Some items I found interesting, in no particular order:
- How did the rating agencies mess up so badly? (The New York Times): An article looking into Moody's and how it was culpable (incompetent?) in the credit meltdown.
- Review of the book, Dubai: Vulnerability of Success by Christopher Davidson (The New York Times): Long-time readers of this blog may notice that I have an interest in Dubai so I tend to read articles related to it. NYT reviews a book that raises the serious issues that Dubai needs to overcome if it is to succed in the future. It seems that this book does not touch on the greatest threat to Dubai, the real estate bubble, and, instead, touches on social and political issues that are far more important in the long run: "He warns of possible laborers’ protests against low wages and unsafe work sites, a potential backlash against the flowing alcohol, the gambling, the low attendance at mosques and a declining use of Arabic without full fluency in English. He also treats of smuggling, shady arms dealing, money laundering and human trafficking of girls and women from around Asia. International pressures, Mr. Davidson writes, have led the U.A.E. to pass new laws and tighten regulations. Still, these issues are generally overlooked in the gleaming Dubai brand cultivated by the emirate’s boosters. For Mr. Davidson, Dubai’s greatest weakness lies in its autocratic governing system."
- Will oil keep falling? (The Economist): The Economist has the dubious distinction of asking if are drowning in oil right near the bottom (Drowing in Oil? March 4, 1999) so it's somewhat humourous to see it asking if oil will decline even if OPEC keeps cutting production. Unlike the 1999 oil call, when I wasn't really investing and it wouldn't have been contrarian to be asking if oil can drop further when it was trading at multi-decade lows, I am tempted to think it may be onto something this time. I have no strong opinion of whether oil will fall further but there is little to convince me that oil prices will rise materially in the future (actually there is one bullish justification for commodites that I have seen and it comes from some radical view of Jeremy Grantham and I'll write a future post about it.) Anyway, the collapse is oil prices is having a massively positive impact on the world's economies, except the oil producers of course (net-net it's a positive.) If you think the GDP numbers coming out of USA, Canada, China, and others, are very bad, imagine if oil was still $140.
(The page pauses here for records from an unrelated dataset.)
-- ==== Sys2Proof/Config.lean ====
section
/-! DEFINITION. The parameters of HC-CORE (00_scope.md R7): the fixed ones as numbers, the open ones as plain data
(`Platform`), and the values that the spec leaves free as opaque constants. -/

namespace Sys2Proof

/-- A run of consecutive byte addresses given by a base and a size (20_memory.md R65). -/
structure Region where
  base : Nat
  size : Nat
deriving DecidableEq, Repr

/-- The OPEN parameters of 00_scope.md R7 and what the platform says of its memory (20_memory.md R64, R69).
No step of the machine changes them. -/
structure Platform where
  /-- `NMAX`, the largest extended length a `SA.*` or `BWT.*` command accepts (R7, read in `CAP0`). -/
  nmax : Nat
  /-- `MMIO_BASE`, where the host sees the register window (R7). -/
  mmioBase : Nat
  /-- The areas where `mem_admit` is false (20_memory.md R69). -/
  unbacked : List Region
  /-- The areas that are not plain memory (20_memory.md R64, 93_implementation_defined.md U5). -/
  devices : List Region
deriving DecidableEq, Repr

/-- `ALPHABET` (00_scope.md R7). -/
def alphabet : Nat := 256

/-- `SENTINEL`, the byte that stands for `$` inside an `L` buffer (00_scope.md R7). -/
def sentinelByte : Byte := 0x00#8

/-- The number of byte addresses, `2^AW` (00_scope.md R7, 20_memory.md R60). -/
def memorySize : Nat := 2 ^ 32

/-- `MAXLEN`, the largest code length the code table can hold (00_scope.md R7). -/
def maxLen : Nat := 32

/-- The upper bound that 00_scope.md R7 puts on `NMAX`. -/
def nmaxLimit : Nat := 2 ^ 30

/-- The value of `ID` (10_state.md R28). -/
def idValue : Word := 0x48430007#32

/-- The value of `CAP1` (10_state.md R30). -/
def cap1Value : Word := 0x00000F20#32

/-- The platform of the reset state. DESIGN CHOICE (logs 1 to 4), unsafe: `NMAX` is 65536, the default of
92_eei_decisions.md; the window base is 0; every address is plain memory (the default of 20_memory.md R69). -/
def defaultPlatform : Platform := ⟨65536, 0, [], []⟩

/-- FREE VALUE (log 6), safe: when the host has an action pending while a command runs, whether the engine's step
comes first. 70_reset_and_hazards.md R305 and vector V67 allow both orders. -/
opaque Config.engineFirst : Nat → Bool

/-- FREE VALUE (log 17), safe: how many reads of a `wait` (30_encoding.md R107) find `BUSY = 1` before the running
command ends. The spec bounds no duration (70_reset_and_hazards.md R311). -/
opaque Config.pollsBefore : Nat → Nat

/-- FREE VALUE (log 7), safe: what a byte of an abandoned command's output region holds after a reset cut the command
short (70_reset_and_hazards.md R301, 93_implementation_defined.md U4), by draw and address. -/
opaque Config.abandonedByte : Nat → Nat → Byte

end Sys2Proof
end

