-- ==== Sys2Proof/Laws/Ops.lean ====
section
/-! SUPPORT. What each shared operation can do, said once: the ending of a command, its guards, a host action, a step. -/

namespace Sys2Proof.Machine

/-- Everything a concluded command can do when it answers a next state (60_exceptions.md R260). -/
theorem conclude_next {s t : State} {e : Ending} (h : conclude s e = .next t) :
    (∃ stores r0 r1, e = .completes stores r0 r1 ∧ t = completeWith (storeAll s.mem stores) r0 r1 s) ∨
    (∃ c info, e = .faults c info ∧ t = raiseFault c info 0#32 0#32 s) ∨
    (∃ stores cnt start, e = .truncates stores cnt start ∧
      t = raiseFault .truncatedStream start cnt start { s with mem := storeAll s.mem stores }) ∨
    (e = .stuck ∧ t = s) := by
  cases e with
  | completes stores r0 r1 => exact .inl ⟨stores, r0, r1, rfl, by simpa [conclude] using h.symm⟩
  | faults c info => exact .inr (.inl ⟨c, info, rfl, by simpa [conclude] using h.symm⟩)
  | truncates stores cnt start =>
    exact .inr (.inr (.inl ⟨stores, cnt, start, rfl, by simpa [conclude] using h.symm⟩))
  | stuck => exact .inr (.inr (.inr ⟨rfl, by simpa [conclude] using h.symm⟩))
  | notPlain => simp [conclude] at h

@[simp] theorem conclude_completes (s : State) (stores : List Store) (r0 r1 : Word) :
    conclude s (.completes stores r0 r1) = .next (completeWith (storeAll s.mem stores) r0 r1 s) := rfl

@[simp] theorem conclude_faults (s : State) (c : Cause) (info : Word) :
    conclude s (.faults c info) = .next (raiseFault c info 0#32 0#32 s) := rfl

@[simp] theorem conclude_truncates (s : State) (stores : List Store) (cnt start : Word) :
    conclude s (.truncates stores cnt start) =
      .next (raiseFault .truncatedStream start cnt start { s with mem := storeAll s.mem stores }) := rfl

@[simp] theorem conclude_stuck (s : State) : conclude s .stuck = .next s := rfl

@[simp] theorem conclude_notPlain (s : State) : conclude s .notPlain = .refused .notPlainMemory := rfl

@[simp] theorem storeAll_nil (m : Memory) : storeAll m [] = m := rfl

@[simp] theorem storeAll_cons (m : Memory) (t : Store) (ts : List Store) :
    storeAll m (t :: ts) = storeAll (m.writeBytes t.base t.data) ts := rfl

/-- On a platform of plain memory every region is backed (20_memory.md R69). -/
theorem backing_of_allMemory {p : Platform} (h : p.allMemory = true) (rs : List Region) : backing p rs = .memory := by
  simp only [Platform.allMemory, Bool.and_eq_true, decide_eq_true_eq] at h
  simp [backing, touchesAny, h.1, h.2]

@[simp] theorem onBacked_memory {s : State} {rs : List Region} (h : backing s.platform rs = .memory) (e : Ending) :
    onBacked s rs e = e := by
  simp [onBacked, h]

/-- What the platform check can answer (20_memory.md R64, R69). -/
theorem onBacked_cases (s : State) (rs : List Region) (e : Ending) :
    (backing s.platform rs = .memory ∧ onBacked s rs e = e) ∨
    (backing s.platform rs = .unbacked ∧ onBacked s rs e = .stuck) ∨
    (backing s.platform rs = .device ∧ onBacked s rs e = .notPlain) := by
  cases h : backing s.platform rs <;> simp [onBacked, h]

/-- What the length check can answer (42_huffman_codec.md R204). -/
theorem lenChecked_cases (lens : List Nat) (e : Ending) :
    (lengthOverflow lens = none ∧ lenChecked lens e = e) ∨
    (∃ sym, lengthOverflow lens = some sym ∧ lenChecked lens e = .faults .codeLengthOverflow (toWord sym)) := by
  cases h : lengthOverflow lens <;> simp [lenChecked, h]

@[simp] theorem lenChecked_none {lens : List Nat} (h : lengthOverflow lens = none) (e : Ending) :
    lenChecked lens e = e := by
  simp [lenChecked, h]

/-- The length check passes exactly when every length fits (42_huffman_codec.md R204). -/
theorem lengthOverflow_eq_none_iff (lens : List Nat) : lengthOverflow lens = none ↔ ∀ l ∈ lens, l ≤ maxLen := by
  simp [lengthOverflow, List.findIdx?_eq_none_iff]

/-- Everything the engine's step can be (30_encoding.md R103). -/
theorem engineStep_cases (s : State) :
    (∃ i, decode s.cmd = .ok i ∧ engineStep s = exec i s) ∨
    (∃ w, decode s.cmd = .error (.illegalCommand w) ∧
      engineStep s = .next (raiseFault .illegalCommand w 0#32 0#32 s)) := by
  cases h : decode s.cmd with
  | ok i => exact .inl ⟨i, rfl, by simp [engineStep, h]⟩
  | error e => obtain ⟨w⟩ := e; exact .inr ⟨w, rfl, by simp [engineStep, h]⟩

/-- Everything a host write to the window can do (10_state.md R24 to R26, R34). -/
theorem writeRegister_cases (off : Nat) (w : Word) (s : State) :
    writeRegister off w s = s ∨
    (writeRegister off w s = resetEngine s ∧ w.getLsbD 31 = true) ∨
    (writeRegister off w s = { s with ctrl := ctrlOf w } ∧ w.getLsbD 31 = false) ∨
    writeRegister off w s = writeStatus w s ∨
    (writeRegister off w s = acceptCommand w s ∧ s.status.busy = false ∧ s.status.fault = false) ∨
    (writeRegister off w s = dropWrite s ∧ (s.status.busy || s.status.fault) = true) ∨
    (∃ i : Fin 8, writeRegister off w s = { s with x := s.x.set i w } ∧ s.status.busy = false) := by
  cases h : registerAt off with
  | none => left; simp [writeRegister, h]
  | some r =>
    cases r with
    | id => left; simp [writeRegister, h]
    | cap0 => left; simp [writeRegister, h]
    | cap1 => left; simp [writeRegister, h]
    | errinfo => left; simp [writeRegister, h]
    | res0 => left; simp [writeRegister, h]
    | res1 => left; simp [writeRegister, h]
    | ctrl =>
      cases hw : w.getLsbD 31
      · refine .inr (.inr (.inl ⟨?_, rfl⟩))
        simp only [writeRegister, h, writeCtrl, hw, Bool.false_eq_true, if_false]
      · refine .inr (.inl ⟨?_, rfl⟩)
        simp only [writeRegister, h, writeCtrl, hw, if_true]
    | status => simp [writeRegister, h]
    | cmd =>
      cases hb : s.status.busy <;> cases hf : s.status.fault <;> simp [writeRegister, h, writeCmd, hb, hf]
    | x i =>
      cases hb : s.status.busy
      · refine .inr (.inr (.inr (.inr (.inr (.inr ⟨i, ?_, rfl⟩)))))
        simp [writeRegister, h, writeOperand, hb]
      · refine .inr (.inr (.inr (.inr (.inr (.inl ⟨?_, by simp⟩)))))
        simp [writeRegister, h, writeOperand, hb]

/-- A write to `STATUS` changes nothing but the three write-1-to-clear flags (10_state.md R24). -/
theorem writeStatus_eq (w : Word) (s : State) :
    writeStatus w s = { s with status := { s.status with
      done := s.status.done && !w.getLsbD 1
      fault := s.status.fault && !w.getLsbD 2
      ovr := s.status.ovr && !w.getLsbD 3 } } := by
  simp only [writeStatus]
  cases w.getLsbD 1 <;> cases w.getLsbD 2 <;> cases w.getLsbD 3 <;>
    simp [clearDone, acknowledgeFault, clearOverrun]

/-- Everything a host action that answers a next state can do (30_encoding.md R106, R107). -/
theorem hostAct_next {a : HostAction} {s t : State} (h : hostAct a s = .next t) :
    (∃ addr width w off, a = .regWrite addr width w ∧ windowOffset s.platform addr = some off ∧
      registerAccessWf off width = true ∧ t = writeRegister off w s) ∨
    (∃ r, t = { s with reads := r :: s.reads }) ∨
    (∃ addr data, a = .memStore addr data ∧ addr + data.length ≤ memorySize ∧
      storeDisturbs s (accessRegion addr data.length) = false ∧ t = { s with mem := s.mem.writeBytes addr data }) ∨
    (a = .awaitEnd ∧ t = s) ∨
    (a = .hardReset ∧ t = resetEngine s) := by
  cases a with
  | regWrite addr width w =>
    simp only [hostAct, registerAccess] at h
    split at h
    · cases h
    · rename_i off ho
      split at h
      · exact .inl ⟨addr, width, w, off, rfl, ho, ‹_›, by simpa using h.symm⟩
      · cases h
  | regRead addr width =>
    simp only [hostAct, registerAccess] at h
    split at h
    · cases h
    · split at h
      · exact .inr (.inl ⟨_, by simpa [recordRead] using h.symm⟩)
      · cases h
  | memStore addr data =>
    simp only [hostAct, hostAccess] at h
    split at h
    · cases h
    · rename_i hr
      have hr : addr + data.length ≤ memorySize := (inRange_iff _).1 (by simpa using hr)
      split at h
      · cases h
      · cases h
      · split at h
        · cases h
        · rename_i hd
          exact .inr (.inr (.inl ⟨addr, data, rfl, hr, by simpa using hd, by simpa using h.symm⟩))
  | memLoad addr count =>
    simp only [hostAct, hostAccess] at h
    split at h
    · cases h
    · split at h
      · cases h
      · cases h
      · split at h
        · cases h
        · exact .inr (.inl ⟨_, by simpa using h.symm⟩)
  | wait => exact .inr (.inl ⟨_, by simpa [hostAct, pollStatus, recordRead] using h.symm⟩)
  | awaitEnd => exact .inr (.inr (.inr (.inl ⟨rfl, by simpa [hostAct] using h.symm⟩)))
  | hardReset => exact .inr (.inr (.inr (.inr ⟨rfl, by simpa [hostAct] using h.symm⟩)))

/-- Everything a step that answers a next state can do. -/
theorem step_next {s t : State} (h : step s = .next t) :
    (s.script = [] ∧ s.status.busy = false ∧ t = s) ∨
    (s.status.busy = true ∧ engineStep s = .next t) ∨
    (s.status.busy = true ∧ t.status.busy = false ∧ engineStep (tick s) = .next t) ∨
    (s.status.busy = true ∧ ∃ n, engineStep (tick (pollTimes n s)) = .next t) ∨
    (∃ a rest, s.script = a :: rest ∧ hostTurn a rest s = .next t) := by
  simp only [step, stepBody] at h
  split at h
  · rename_i hs
    simp only [engineOrIdle] at h
    split at h
    · exact .inr (.inl ⟨‹_›, h⟩)
    · rename_i hb
      exact .inl ⟨hs, by simpa using hb, by simpa using h.symm⟩
  · rename_i rest hs
    split at h
    · exact .inr (.inr (.inr (.inl ⟨‹_›, _, h⟩)))
    · exact .inr (.inr (.inr (.inr ⟨_, _, hs, h⟩)))
  · rename_i rest hs
    split at h
    · exact .inr (.inl ⟨‹_›, h⟩)
    · exact .inr (.inr (.inr (.inr ⟨_, _, hs, h⟩)))
  · rename_i a rest _ _ hs
    simp only [hostOrEngine] at h
    split at h
    · rename_i hb
      simp only [Bool.and_eq_true] at hb
      simp only [engineBeforeHost] at h
      split at h
      · rename_i u hu
        split at h
        · exact .inr (.inr (.inr (.inr ⟨_, _, hs, h⟩)))
        · rename_i hn
          obtain rfl : u = t := by simpa using h
          exact .inr (.inr (.inl ⟨hb.1, by simpa using hn, hu⟩))
      · cases h
      · cases h
    · exact .inr (.inr (.inr (.inr ⟨_, _, hs, h⟩)))

/-- With nothing pending, a step of a BUSY machine is the engine's step. -/
theorem step_of_busy {s : State} (hb : s.status.busy = true) (hs : s.script = []) : step s = engineStep s := by
  simp [step, stepBody, hs, engineOrIdle, hb]

/-- While the host lets the command run, a step of a BUSY machine is the engine's step. -/
theorem step_of_awaitEnd {s : State} {rest : List HostAction} (hb : s.status.busy = true)
    (hs : s.script = .awaitEnd :: rest) : step s = engineStep s := by
  simp [step, stepBody, hs, hb]

/-- While the host polls, a step of a BUSY machine is the engine's step after some reads of `STATUS`
(30_encoding.md R107). -/
theorem step_of_wait {s : State} {rest : List HostAction} (hb : s.status.busy = true)
    (hs : s.script = .wait :: rest) : step s = engineStep (tick (pollTimes (Config.pollsBefore s.fresh) s)) := by
  simp [step, stepBody, hs, hb, engineWhilePolled]

/-- A `wait` with no command running is one `rd STATUS` (30_encoding.md R107). -/
theorem hostAct_wait (s : State) : hostAct .wait s = hostAct (rd s.platform .status) s := by
  simp [hostAct, rd, registerAccess, windowOffset, windowSize, registerAccessWf, regOffset]

end Sys2Proof.Machine
end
- America and The Downside of Privatized Healthcare (The New York Times): This is just a news story and isn't investing-related. The linked story talks about people losing their healthcare due to job losses. This is one of the big downsides of America's healthcare system, which is essentially privatized (although it still pays a big chunk in certain conditions.) If you lose your job, you are toast; and I remember reading somewhere that a very large number of people who default on their homes do so due to healthcare affordability issues (note that this is a general comment and probably doesn't apply to the current housing situaiton which is abnormal.) I don't know the exact rules but various governments in the US do provide healthcare coverage for those that cannot afford it. I'm not sure what the rules are but I suspect it doesn't cover the middle class (I remember reading some stories (this pertains to the legal system; not healthcare) about how, some middle class citizens in Canada were being bankrupted by the legal system due to the extremely high costs; but if you were poor or working poor, you did fine because the government would pay the bills.) I don't have a strong opinion of whether socialied healthcare is necessarily better but one of the benefits is that citizens can act independently and don't have to depend on their jobs.
- Warren Buffett's four famous market calls in 1974, 1979, 1999, 2008 (Contrarian Investing Blog; original source: Tilson Funds): The 1999 article is a must-read in order to understand Buffett's macro thinking. He rarely makes macro calls and isn't very good at it but he knows when valuations are extreme. The 1979 article is also worth checking out.
- Learning from mistakes with financial statement analysis (Old School Value): As you may know by now, I'm way more macro-oriented and hence is not a clasic value investor. When I do look at financials I take a cursory glance and simplify as much as possible. However, becoming an expert on financial statments is a more surer path towards wealth. Jae Jun goes over a mistake he made with one of his investments in this blog entry.
- Tanta of CalculatedRisk passes away due to ovarian cancer (Calculated Risk): It's always sad to see such a talented person pass away at a young age :( For those not familiar, Tanta, an extremely talented blogger, was a contributor to the excellent and, bearish-oriented, Calculated Risk blog. She had been battling cancer for a while and, even through that ordeal, wrote numerous detailed articles about housing. I don't think Calculated Risk will ever be the same... Tanta will be immortalized with her famous words: We're all subprime now.